The long-time Suns’ manager did not dare assume the star forward would wind up in Phoenix, but he and his staff were determined to do all they could to make that possibility a reality.

At 12:01 a.m. of Friday, July 1, 1988, Chambers’ home phone in Los Angeles rang. On the other end of the line was Suns assistant coach Paul Westphal.



“Our intention in going there to meet with Tom was not for cordial conversation, but to come back with a signed contract,” Colangelo said. “I don’t think Tom knew that morning that he would be a Phoenix Sun by that night.”

He didn’t, but the idea became more and more appealing as that summer Saturday saw the sun pass overhead. The meeting had started at 9:00 a.m., and there was little sign it would end after lunch.

“The Suns were very aggressive,” Chambers admitted. “Cotton, Jerry and Paul were sitting in my house and they basically weren’t going home until they made a deal.”

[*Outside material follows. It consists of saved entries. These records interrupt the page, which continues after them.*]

/-- At the emission end the SET is counted, its record gone, and the cells of the slot at B join the tail of the free list;
the FLOW flag is set as at every end (06 R131, 07 R153). In RUNNING, B advances by one label and one position; the label now
at B + 127 opens with cause TICK when the frontier has reached it, and the slot now at B is offered when SEALED (05 R115). In
DRAINING, B skips the FREE labels, counted DRAIN_SKIPPED, to the next SEALED slot, which is offered; with none left the run
state is STANDBY and the deferred ALIGN_STOP is answered OK in the kept place, with STANDBY, the start label, the advanced B
and the frontier (05 R92, 06 R137, 08 R178, 10 R199, R206). In STANDBY the SET was in
transmission at a SOFT_RESET: its slot goes FREE, and B, the base position and the start label take their reset values (05
R120). -/
def Obligations.EmissionEnds : Prop :=
  ∀ (s : State) (m : TxMessage) (c : SealCause) (d : SlotData) (p : Nat),
    s.lki.tx = some m → m.cls = .set → m.out = m.payload.length + 9 → m.left = 0 →
    s.alb.slots.length = 128 → p = s.alb.basePos → p < 128 → s.slotAt p = .sealed c d →
    ∃ t : State, exec .setEmissionEnd s = .next t ∧ t.lki.tx = none ∧ t.sem.record = none ∧
      t.sem.setsSent = min (s.sem.setsSent + 1) 4294967295 ∧ t.sem.late = s.sem.late ∧
      t.alb.free = s.alb.free ++ d.present.map (·.number) ∧ t.streams = s.streams ∧ t.tbu = s.tbu ∧ t.ntq = s.ntq ∧
      (∀ q, q ≠ p → t.slotAt q = s.slotAt q) ∧
      (t.lki.flowPending = true ↔ s.lki.flowPending = true ∨
        t.lki.replies = [] ∧ t.ntq.records = [] ∧ t.sem.late = [] ∧ (∀ q l, t.sem.cursor ≠ .offered q l) ∧
          s.lki.creditLast < min (32 - s.lki.inbound.length) 15) ∧
      (∀ b b' w f, s.alb.runState = .running → s.alb.base = some b → s.alb.frontier = some f →
        b' = (if b.index + 1 < s.fout then ⟨b.second, b.index + 1⟩ else ⟨s.leaps.succ b.second, 0⟩) →
        w = s.leaps.labelAdd s.fout 127 b' →
        t.alb.runState = .running ∧ t.alb.base = some b' ∧ t.alb.basePos = (p + 1) % 128 ∧ t.alb.frontier = some f ∧
        t.rqh = s.rqh ∧ t.lki.replies = s.lki.replies ∧
        (s.leaps.labelBefore s.fout f w = true → t.slotAt p = .vacant) ∧
        (s.leaps.labelBefore s.fout f w = false →
          t.slotAt p = (openIfVacant p w .tick (s.setSlot p .vacant)).slotAt p) ∧
        ((∃ (c' : SealCause) (y : SlotData), t.slotAt t.alb.basePos = .sealed c' y ∧
            t.sem.cursor = .offered t.alb.basePos y.label) ∨
          (t.slotAt t.alb.basePos).isSealed = false ∧ t.sem.cursor = .idle)) ∧
      (∀ b, s.alb.runState = .draining → s.alb.RunSound → s.alb.base = some b → s.alb.drainSkipped ≤ 4294967295 →
        t.slotAt p = .vacant ∧
        (∀ (j : Nat) (c' : SealCause) (y : SlotData), 1 ≤ j → j < 128 → s.slotAt ((p + j) % 128) = .sealed c' y →
          (∀ i, 1 ≤ i → i < j → s.slotAt ((p + i) % 128) = .vacant) →
          t.alb.runState = .draining ∧ t.alb.base = some (s.leaps.labelAdd s.fout j b) ∧ t.alb.basePos = (p + j) % 128 ∧
          t.alb.drainSkipped = min (s.alb.drainSkipped + (j - 1)) 4294967295 ∧
          t.sem.cursor = .offered ((p + j) % 128) y.label ∧ t.rqh = s.rqh ∧ t.lki.replies = s.lki.replies) ∧
        ((∀ q, q ≠ p → s.slotAt q = .vacant) →
          t.alb.runState = .standby ∧ t.alb.base = some (s.leaps.labelAdd s.fout 1 b) ∧ t.alb.basePos = (p + 1) % 128 ∧
          t.alb.start = s.alb.start ∧ t.alb.frontier = s.alb.frontier ∧ t.alb.drainSkipped = s.alb.drainSkipped ∧
          t.sem.cursor = .idle ∧ t.rqh = { s.rqh with deferred := none } ∧
          (s.rqh.deferred = none → t.lki.replies = s.lki.replies) ∧
          (∀ tag, s.rqh.deferred = some tag → ∃ body : List Byte,
            StopReport body s.alb.start (some (s.leaps.labelAdd s.fout 1 b)) s.alb.frontier ∧
            t.lki.replies = s.lki.replies ++ [⟨true, tag, 0x0D :: 0x00 :: 0x00 :: body⟩]))) ∧
      (s.alb.runState = .standby →
        t.alb = { s.alb with
          slots := s.alb.slots.set p .vacant
          free := t.alb.free
          start := none
          base := none
          basePos := 0 } ∧
        t.sem.cursor = .idle ∧ t.rqh = s.rqh ∧ t.lki.replies = s.lki.replies)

Chambers wasn’t put off by Phoenix’s proactive approach. They might have been trying to beat him into submission, but they were beating him with millions of dollars. It was hard not to accept, let alone complain.

“They made a hell of an offer, and in my judgment we had to take it,” he said.

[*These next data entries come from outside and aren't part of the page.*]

theorem busy_emission : (running .running busy).EmissionSound where
  run := running_sound .running (by decide)
  sending := ⟨fun h => by obtain ⟨m, h, -⟩ := h; simp [running, busy, bench, Lki.reset] at h,
    fun h => by simp [running, busy, bench, State.reset, Sem.reset, Cursor.isSending] at h⟩
  record := rfl
  cursor := fun _ _ h => by simp [running, busy, bench, State.reset, Sem.reset, Cursor.at?] at h
  offered := fun h => by simp [State.slotAt, running, busy, bench, State.reset, Alb.reset, Slot.isSealed] at h
  standby := fun h => by simp [running] at h
  ring := fun h => by simp [running] at h
  flushed := fun h => by simp [running, busy, bench] at h
  passedOver := fun h => by simp [running, busy, bench] at h
  notice := fun h => by obtain ⟨m, h, -⟩ := h; simp [running, busy, bench, Lki.reset] at h
  late := fun h => by obtain ⟨m, h, -⟩ := h; simp [running, busy, bench, Lki.reset] at h

theorem witness_StepRunsTheFrontCommand : busy.pending = .hrdyFall :: [] := rfl

theorem witness_IdleStep :
    (State.reset.pending = [] ∧ State.reset.nextDue = some .startupEnd) ∧
    (let s := fields 0 (frame 0) quiet;
      s.pending = [] ∧ s.nextDue = none ∧ s.headFrame = some (0, frame 0) ∧ s.fck.inHand = none ∧
        (readFrame s).nextDue = none ∧ (readFrame s).headFrame = some (0, frame 0) ∧
        (readFrame s).fck.inHand = some (.taken ⟨0, some ⟨⟨1700000000, false⟩, 0⟩⟩)) ∧
    (let s := timed (fun b => { b with c := 49999999, newestTick := some ⟨⟨1700000000, false⟩, 9⟩ }) quiet;
      s.pending = [] ∧ s.nextDue = none ∧ s.headFrame = none ∧ s.tbu.timeSet = true ∧ s.tbu.nSec ≤ s.tbu.c + 1) ∧
    (quiet.pending = [] ∧ quiet.nextDue = none ∧ quiet.headFrame = none ∧
      (quiet.tbu.timeSet = true → quiet.tbu.c + 1 < quiet.tbu.nSec) ∧ quiet.lki.tx = none) ∧
    (let s := timed (fun b => { b with tstate := .unset, c := 50010001 }) quiet;
      s.pending = [] ∧ s.nextDue = none ∧ s.tbu.timeSet = false) ∧
    (∀ e ∈ [(0, 0, 0), (0, 0, 3), (1, 40, 0), (9, 1, 3), (8, 1, 3), (5, 1, 3)],
      let m : TxMessage := ⟨.flow, 0, [], none, e.1, e.2.1, false⟩
      let s := clocked e.2.2 (sends m quiet)
      s.lki.tx = some m ∧ m.out ≤ m.payload.length + 9 ∧ s.lki.ltxcPhase = e.2.2) := by decide +kernel

theorem witness_SettingsKept :
    let s := { timed (fun b => { b with policy := ⟨0, 5000, 8, true⟩ }) bench with
      rqh := { Rqh.reset with identity := 1, idWritten := true } }
    ∃ t, exec .hrdyFall s = .next t ∧ s.rqh.idWritten = true ∧ s.tbu.policy.written = true ∧
      ∀ a b x y z, Instr.hrdyFall ≠ .pinReset a b x y z := ⟨_, rfl, rfl, rfl, nofun⟩

theorem witness_ConfigurationFixedInRun :
    let s := asks 0x03 (be 1 7 ++ be 1 1 ++ be 2 0 ++ be 2 3000 ++ be 2 300 ++ be 2 700 ++ be 2 1000 ++ be 2 5000
      ++ be 1 1) bench
    ∃ t, exec .configure s = .next t ∧ t.rqh.config ≠ s.rqh.config := ⟨_, rfl, by decide +kernel⟩

theorem witness_NoticesJoinTheTail :
    let s := noticed (timed (fun b => { b with c := 101, missCount := 1, window := .opened }) bench)
    ∃ t, exec .ppsMissed s = .next t ∧ t.ntq.records.length = 2 := ⟨_, rfl, by decide +kernel⟩

theorem witness_QueuesStayBounded : busy.Bounded ∧ ∃ t, step busy = .next t :=
  ⟨⟨by decide, by decide, by decide, by decide, by decide, by decide, by decide, by decide⟩, _, rfl⟩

The speed with which an agreement was reached and ultimately announced blew the NBA and its followers away. Even with the ink of his own signature drying at the bottom of a five-year, multi-million dollar contract, Chambers was still trying to grasp what had happened.

Instead of being off-handedly used as a property, he had been wooed as a highly-sought after athlete. More importantly, the final decision had been his.

“They came in the door and offered me a deal. I couldn’t refuse it,” he said. “It caught me off guard. I was prepared to talk to six or seven other teams. I was in a unique situation to be able to pick and choose a team. I never had a chance to talk to anybody else.”





“It was cutting-edge stuff,” Chambers now reflects. “It was stuff that hadn’t really been done. Even though they offered me more money than Seattle – quite a bit more – and it seemed like a huge contract, it became obsolete almost instantaneously. You could get a player and not have to give up anything for him except for money? That’s where it went kind of crazy after that.”


Pretty much that was the start of the new era. You could just straight up...buy a player.

With all the complaining I wonder if fans today would rather it go back to the old ways.....pretty much eternal franchise tags.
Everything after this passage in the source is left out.